• [Your assignment]: Using the material below, return exactly the lines between the one holding "refine ⟨hp, by" and the one holding "Instr.wf (.bar2Read (2 ^ 32 - 1)", inclusive, and no others.

• [Records to use]:
-- ==== Sys2Proof/Tests/Slice0.lean ====
section
/-!
SUPPORT. Tests. A `test_wit_…` theorem shows a concrete state and operands that meet the hypotheses of the obligation it is
named for, clause by clause; the other tests run one command, or one operation, on a small state and compare with the spec.
-/
namespace Sys2Proof.Tests
open Sys2Proof Sys2Proof.Machine

/-! ## Helpers -/

/-- A device in READY with its host link up and DRAM trained. -/
def ready : State := { State.reset with
  cp := { State.reset.cp with phase := 4 }, hif := { up := true, modules := 4, rate := 32, rev := 3, region := .advanced, advOn := true, stdOn := false },
  dram := { Dram.init with trained := true } }

/-- Bytes from an address on, zeros left out: the canonical form. -/
def memAt (a : Nat) (bs : List Byte) : Mem := (bs.zipIdx.filter (fun e => e.1 != 0)).map (fun e => (a + e.2, e.1))

/-- Mailbox n as the host hands it over: generation, opcode, flags and argument bytes. -/
def give (s : State) (n gen op flags : Nat) (bs : List Byte) : State := { s with mb := { s.mb with
  order := s.mb.order ++ [n],
  box := Table.set Mbox.init s.mb.box n { Mbox.init with
    owner := 1, gen := BitVec.ofNat 32 gen, opflags := BitVec.ofNat 32 (op + 65536 * flags),
    length := BitVec.ofNat 32 bs.length, payload := memAt 0 bs } } }

/-- A mailbox command in mailbox 0 of a ready device. -/
def cmd (gen op : Nat) (ws : List Nat) : State := give ready 0 gen op 0 (bytes64 ws)
def cmdG1 (op : Nat) (ws : List Nat) : State := give ready 0 1 op 0 (ws.flatMap (natLe 4))
/-- A mailbox command whose flags say that its arguments and result go through a scatter list. -/
def sglBytes (ins outs : List (Nat × Nat)) : List Byte :=
  bytes64 [ins.length + outs.length * 2 ^ 32, 0] ++ (ins ++ outs).flatMap (fun e => bytes64 [e.1, e.2])

/-- What a command leaves (the state after reset where it stops). -/
def after (i : Instr) (s : State) : State := match exec i s with | .next t => t | _ => State.reset

/-! ## Registers and mailboxes -/

/-- The terms of `Sound` for a state without mailboxes in use. -/
def plain (s : State) : Bool :=
  s.mb.box.isEmpty && s.dram.bytes.wf && s.host.bytes.wf && s.pcie.table.wf && s.img.u0.wf && s.img.u1.wf &&
  decide (s.bar.window ≤ 47) && s.bar.scratch.length == 4 && s.tap.extest == takesPins s.tap.ir && s.img.journal.all JRec.banksOk

theorem sound_of_plain {s : State} (h : plain s = true) (hp : ∀ c ∈ s.pending, c.wf = true)
    (hk : s.sec.ownerKey = none → s.sec.unsignedOk = true) : Sound s := by
  simp only [plain, Bool.and_eq_true, decide_eq_true_eq, beq_iff_eq, List.isEmpty_iff] at h
  obtain ⟨⟨⟨⟨⟨⟨⟨⟨⟨a, b⟩, c⟩, d⟩, e⟩, f⟩, g⟩, i⟩, j⟩, k⟩ := h
  refine ⟨hp, by rw [a]; rfl, fun n => by unfold State.box; rw [a]; rfl, b, c, d, e, f, g, i, j, k, hk⟩

def busy : State := give ready 3 2 0x43 0 (natLe 8 (65536 * 2))
def closed : State := { ready with hif := { ready.hif with up := false } }
/-- A completed mailbox 0. -/
def completed : State := { ready with mb := { ready.mb with box := [(0, { Mbox.init with owner := 2 })] } }
/-- The waiting commands of a queue that the invariant allows. -/
def queued : State := { ready with pending := [.beatNumberLoRead, .bar2Read (2 ^ 32 - 4) 4] }

theorem test_wit_StopsOnlyOnAbsentUnits :
    Instr.wf (.bar2Read (2 ^ 32 - 1) 1) = true ∧ Instr.wf (.bar2Read (2 ^ 32) 1) = false := by decide

theorem test_wit_StepRunsFrontCommand : State.reset.pending = [] := by decide

theorem test_wit_CommandsKeepQueue : (match exec .d3hot queued with | .next _ => true | _ => false) = true := by decide

/-- The invariant holds of a device in READY with two commands waiting; runs of any length start there too. -/
theorem test_wit_InvariantKept : Sound queued := sound_of_plain (by decide) (by decide) (fun _ => rfl)

/-- The payload at its full size. -/
theorem test_wit_CompletionReturnsMailbox_full : (List.replicate 4064 0xA5#8).length ≤ 4064 := Nat.le_of_eq List.length_replicate

theorem test_wit_CompletionReturnsMailbox_ready :
    busy.cp.phase ≠ 5 ∧ ({ busy with cp := { busy.cp with phase := 5 } } : State).cp.phase = 5 := by decide

/-- A command whose result goes to 16 bytes of host memory at 0x1000. -/
def scattered : State := give ready 5 2 0x01 2 (sglBytes [] [(0x1000, 16)])

theorem test_wit_CompletionReturnsMailbox_scatter :
    (scattered.box 5).sgl = true ∧ (scattered.box 5).sglOf = some ⟨[], [(0x1000, 16)]⟩ ∧
    scattered.hostBad 0x1000 16 = false := by decide

theorem test_wit_CompletionReturnsMailbox_plain : (busy.box 3).sgl = false := by decide

theorem test_wit_HostRegisterWritesComplete : ready.barOpen = true ∧ (natLe 4 7).length = 4 := by decide

theorem test_wit_OwnerWriteHandsOver_free : (ready.box 0).owner ≠ 1 ∧ ready.barOpen = true ∧ Sound ready := ⟨by decide, by decide, sound_of_plain (by decide) (by decide) (fun _ => rfl)⟩

/-- Mailbox n of s after OWNER was written 1, before the first checks. -/
def handed (s : State) (n : Nat) : State :=
  { (s.setBox n { s.box n with owner := 1 }) with mb := { (s.setBox n { s.box n with owner := 1 }).mb with order := s.mb.order ++ [n] } }

/-- GEN 0 fails the first check of R415. -/
theorem test_wit_OwnerWriteHandsOver_badGen :
    (handed ready 0).served 0 = true ∧ (handed ready 0).frontStatus 0 = some stBadGen := by decide

/-- Mailbox 0 holds TELEMETRY of GEN 2, not yet handed over. -/
def filled : State := { ready with mb := { ready.mb with box := [(0, { Mbox.init with gen := 2, opflags := 2, length := 8 })] } }

theorem test_wit_OwnerWriteHandsOver_kept : (handed filled 0).frontStatus 0 = none := by decide

theorem test_wit_OwnerWriteHandsOver_back : (completed.box 0).owner = 2 := by decide

theorem test_wit_OwnerWriteHandsOver_mine : (busy.box 3).owner = 1 := by decide

def windowed : State := { ready with bar := { ready.bar with window := 47 }, cores := [(3, { Core.init with flags := 1 })] }

/-- The last two bytes of the last window. -/
theorem test_wit_ApertureMovesDram_top :
    windowed.barOpen = true ∧ windowed.dram.trained = true ∧ windowed.dram.closed = false ∧ 2 ^ 32 - 2 + [1#8, 2#8].length ≤ 2 ^ 32 ∧
    ∀ b ∈ burstsOf (windowed.bar.window * 2 ^ 32 + (2 ^ 32 - 2)) 2,
      Table.get [] windowed.dram.errs b = [] ∧ NatSet.has windowed.dram.poison b = false ∧ windowed.erased b = none := by decide

theorem test_wit_ApertureMovesDram_window :
    fld (47#32).toNat 5 0 ≤ 47 ∧ 47 < fld (48#32).toNat 5 0 ∧ fld (64#32).toNat 5 0 ≤ 47 := by decide

theorem test_wit_MailboxWritesLand :
    ready.barOpen = true ∧ 32 ≤ 4092 ∧ 4092 + (natLe 4 1).length ≤ 4096 ∧ natLe 4 1 ≠ [] ∧ (ready.box 63).owner ≠ 1 ∧
    (busy.box 3).owner = 1 := by decide

theorem test_wit_ResetCtlStartsWarmReset :
    (0xA5C30001#32).toNat / 65536 = 0xA5C3 ∧ (0xA5C30001#32).getLsbD 0 = true ∧ ready.cp.phase ≠ 5 ∧ ready.barOpen = true ∧
    (0xA5C30002#32).getLsbD 0 = false := by decide

/-! ## Reset, link, sideband -/

theorem test_wit_ScratchThroughResets : 2 ≤ 2 ∧ 1 < 2 := by decide

def inEpoch (s : State) (st : EpSt) : State := { s with ep := { s.ep with st := st } }

theorem test_wit_ResetsKeepTheirState_kept : ready.keepsDram true = true ∧ ready.keepsDram false = false := by decide

theorem test_wit_ResetsKeepTheirState_epochs :
    (inEpoch ready .idle).ep.st = .idle ∧ (inEpoch ready .prepared).ep.st = .prepared ∧ (inEpoch ready .running).ep.st = .running ∧
    (inEpoch ready .done).ep.st = .done := by decide

def stopped3 : State := { ready with cp := { ready.cp with wdog := 2 } }
def waiting : State := { State.reset with cp := { State.reset.cp with rstLow := true, started := false } }

theorem test_wit_ResetEventsComplete_warm :
    Given (cmd 2 0xF0 [1]) 0 0xF0 [1] (bytes64 [1]) ∧ (bytes64 [1]).length = 8 := by unfold Given; decide

theorem test_wit_ResetEventsComplete_g1 : GivenG1 (cmdG1 0x7F [1]) 0 0x7F (natLe 4 1) ∧ (natLe 4 1).length = 4 := by unfold GivenG1; decide

theorem test_wit_ResetEventsComplete_events :
    stopped3.live = true ∧ waiting.cp.pwrgd = true ∧ waiting.cp.started = false := by decide

theorem test_wit_HostLinkEvents_up : ready.live = true ∧ ready.hif.up = true := by decide

theorem test_wit_HostLinkEvents_down :
    closed.live = true ∧ closed.hif.up = false ∧ closed.cp.phase = 4 ∧ 1 ≤ 1 ∧ 1 ≤ closed.field 0x0102 ∧ ucieOk 1 4 = true := by decide

/-- The last entry of the table. -/
theorem test_wit_HostLinkEvents_table : ready.barOpen = true ∧ 1008 + (List.replicate 16 0xFF#8).length ≤ 1024 := by decide

def sideband : State := { ready with i3c := { ready.i3c with dynAddr := some 9 } }
def atBeat : State := { ready with i3c := { ready.i3c with dynAddr := some 9, offset := 0x1200 }, beat := { ready.beat with num := 2 ^ 40 + 3 } }

theorem test_wit_SidebandPortReachesMailbox :
    sideband.live = true ∧ (0x3B#7) ≠ 0x3A#7 ∧ sideband.i3c.dynAddr.isSome = true ∧ 4092 + (natLe 4 1).length ≤ 4096 ∧
    sideband.i3c.offset + 4096 ≤ 4096 ∧ atBeat.i3c.offset = 0x1200 ∧ atBeat.i3c.dynAddr.isSome = true := by decide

• [Exercise result]:
  refine ⟨hp, by rw [a]; rfl, fun n => by unfold State.box; rw [a]; rfl, b, c, d, e, f, g, i, j, k, hk⟩

def busy : State := give ready 3 2 0x43 0 (natLe 8 (65536 * 2))
def closed : State := { ready with hif := { ready.hif with up := false } }
/-- A completed mailbox 0. -/
def completed : State := { ready with mb := { ready.mb with box := [(0, { Mbox.init with owner := 2 })] } }
/-- The waiting commands of a queue that the invariant allows. -/
def queued : State := { ready with pending := [.beatNumberLoRead, .bar2Read (2 ^ 32 - 4) 4] }

theorem test_wit_StopsOnlyOnAbsentUnits :
    Instr.wf (.bar2Read (2 ^ 32 - 1) 1) = true ∧ Instr.wf (.bar2Read (2 ^ 32) 1) = false := by decide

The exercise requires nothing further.